1. Section "Module" dri rausnehmen, oder?

2. Section "Device " (nvidia), alle Optionen rausnehmen, auch die BusID

3. Xorg 7.1 geht noch nicht mit nvidia-original, falls DU diese Version hast.

----------

## AWO

Hallo,

@Raistlin das mit den ACCEPT_KEYWORDS="amd64" geht meines Wissens nach in Ordnung, da Gentoo kein speziellen Sourcen für x86_64 hat und es empfohlen wird, die AMD64-Sourcen zu nutzen. In den Logs muß ich später noch mal schauen, muß wieder auf die Nvidia-Treiber umstellen, da in den Logs nichts mehr davon zu sehen war.

@SvenFischer werde ich probieren (habe ich glaube schon gemacht). Xorg 7.1 wollte ich als Ausgleich installieren, scheiterte aber beim Kompilieren.

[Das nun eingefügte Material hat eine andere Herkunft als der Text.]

/-- Tables of the residency (Table 1.5). -/
structure Tables where
  /-- The handler table loaded with the set: entry numbers 0 to 255 index, 256 up stop causes (R146). -/
  handlers : Table (BitVec 128)
  cb : Vector CbEntry 16
  win : Vector Window 16
  bind : Vector Binding 16
  chains : List Chain
  grants : List Grant
  capser : BitVec 16
  tags : Word
  tagerr : Word
  sqctl : Word
  /-- Binding index after which the next ready actor is looked for (Table 14.2). -/
  lastActor : Nat
  /-- Number of the watch on each link that has one (R272). -/
  watch : Table Nat
  /-- Launch and cohort of the firing that bound each actor or nest of a memory core (R133). -/
  binders : Table (Word × Nat)
deriving DecidableEq, Repr

/-- Queues of the residency (R119, R120, R270, R281, R361). -/
structure Queues where
  req : List Mail
  rep : List Mail
  /-- System messages waiting for the supervisor handlers (R17). -/
  sys : List Mail
  sendReq : List SendEntry
  sendRep : List SendEntry
  notices : List (CoreId × Word × List Word)
  lost : Nat
  parked : List Parked
  /-- Requests of other cores that wait here. -/
  waits : List HomeWait
  /-- Pass counts of the six trigger kinds (R270). -/
  pass : Vector Nat 6
  sent : Nat
  accepted : Nat
  /-- Messages sent and not yet accepted (R263). -/
  outbound : Nat
  /-- The REQ send queue has the next turn to inject, where a notice waits as well (R281). -/
  turn : Bool
deriving DecidableEq, Repr

/-- Engine state of the residency (R28, R183, R303). -/
structure Engines where
  vq : List VCmd
  mq : List MCmd
  rq : List RCmd
  /-- The remote queue is served next, when both queues hold a command (R200). -/
  remoteTurn : Bool
  /-- Order of issue of the next vector or matrix command (R299). -/
  nextOrd : Nat
  /-- MCMDs of this core that have read the latch and whose completion has not come. -/
  outstanding : Nat
  walks : List Walk
  landings : List Landing
  nextWalk : Nat
  /-- Slot of the walk that sent the last flit (R303). -/
  lastSlot : Nat
  aLatch : ALatch
  bLatch : Option BLatch
  mxcfg : Word
  mupr : Word
  rflags : Flags
  elc : BitVec 16
  am : Nat
  at_ : Nat
  bt : Nat
  cstr : Nat
deriving DecidableEq, Repr

/-- What a packet that leaves in the order of regions raises: the store count of a scope, the count of closes, or, for a
probe, neither (R108, R246). -/
inductive AckClass where
  | store (scope : Nat)
  | close
  | probe
deriving DecidableEq, Repr

/-- Acknowledgments a core waits for (R108, R246, R247). -/
structure Acks where
  cohort : Nat
  launch : Nat
  job : Nat
  system : Nat
  closes : Nat
  /-- Commits, closes and probes that wait, oldest first: for a count to fall below 63 (R329), or behind one that does. -/
  waiting : List (CoreId × AckClass × Body)
deriving DecidableEq, Repr

/-- What an access, commit or close to another device leaves with the core's reply unit, which its answer will need (R325 to
R328): the token if it has one, the bank, and what MACT counts. -/
structure AnswerPlace where
  dst : CoreId
  tok : Option Nat
  /-- None where only the home knows which slot a CB operation accesses. -/
  bank : Option Nat
  n : Option Nat
  ser : BitVec 16
deriving DecidableEq, Repr

/-- A sector of the invariant cache on its way (R230): its request, its home and its key. -/
structure InvFetch where
  tok : Nat
  id : CoreId
  key : Nat
deriving DecidableEq, Repr

/-- State that stays with the physical core (Table 1.5 "Core", Tables 24.1 to 24.4, 23.2, 20.4). -/
structure Phys where
  dacc : Vector Word 32
  inv : List InvLine
  /-- Sectors being fetched into the cache (R230). -/
  fetches : List InvFetch
  /-- DBGCTL.BRKEN. -/
  brken : Bool
  trcctl : Word
  trcring : Word
  hgrp : Word
  dump : Word
  opreq : Word
  temp : Word
  traceQ : List (BitVec 256)
  traceDrop : Nat
  ptroot : Word
  tlb : List TlbEntry
  halted : Bool
  /-- A halt that takes effect at the next boundary, as the CODE of its record (R358, Table 24.5). -/
  haltPending : Option Nat
  /-- Serial of the firing that halted its own core, which halts after that firing's FIN (R158). -/
  haltBy : Option Word
  /-- Serial of the firing that its halt keeps as a record (R358, R359). -/
  haltRec : Option Word
  /-- TIME when it halted, and when a dump began to hold it (R360). -/
  haltAt : Nat
  holdAt : Nat
deriving DecidableEq, Repr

Muß auch nicht sein, die Nvidia-Treiber würden mir reichen.

Gruß AWO

----------

## Raistlin

Naja, du musst wissen, dass die Binärpakete von Nvidia speziell entweder für AMD oder INTEL compiliert wurden... Und emerge orientiert sich an deinem Keyword...

----------

## Raistlin

Zudem sind speziell bei Treibern immer Assembler-Routinen involviert... Dass da z.B. für die BUS-Kommunikation Architektur-spezifische Instruktionen gebraucht werden, ist ziemlich wahrscheinlich...

----------

## AWO

Hallo,

@Raistlin meinst du zurück zu ~x86 oder gibt es so etwas wie ~x86_64?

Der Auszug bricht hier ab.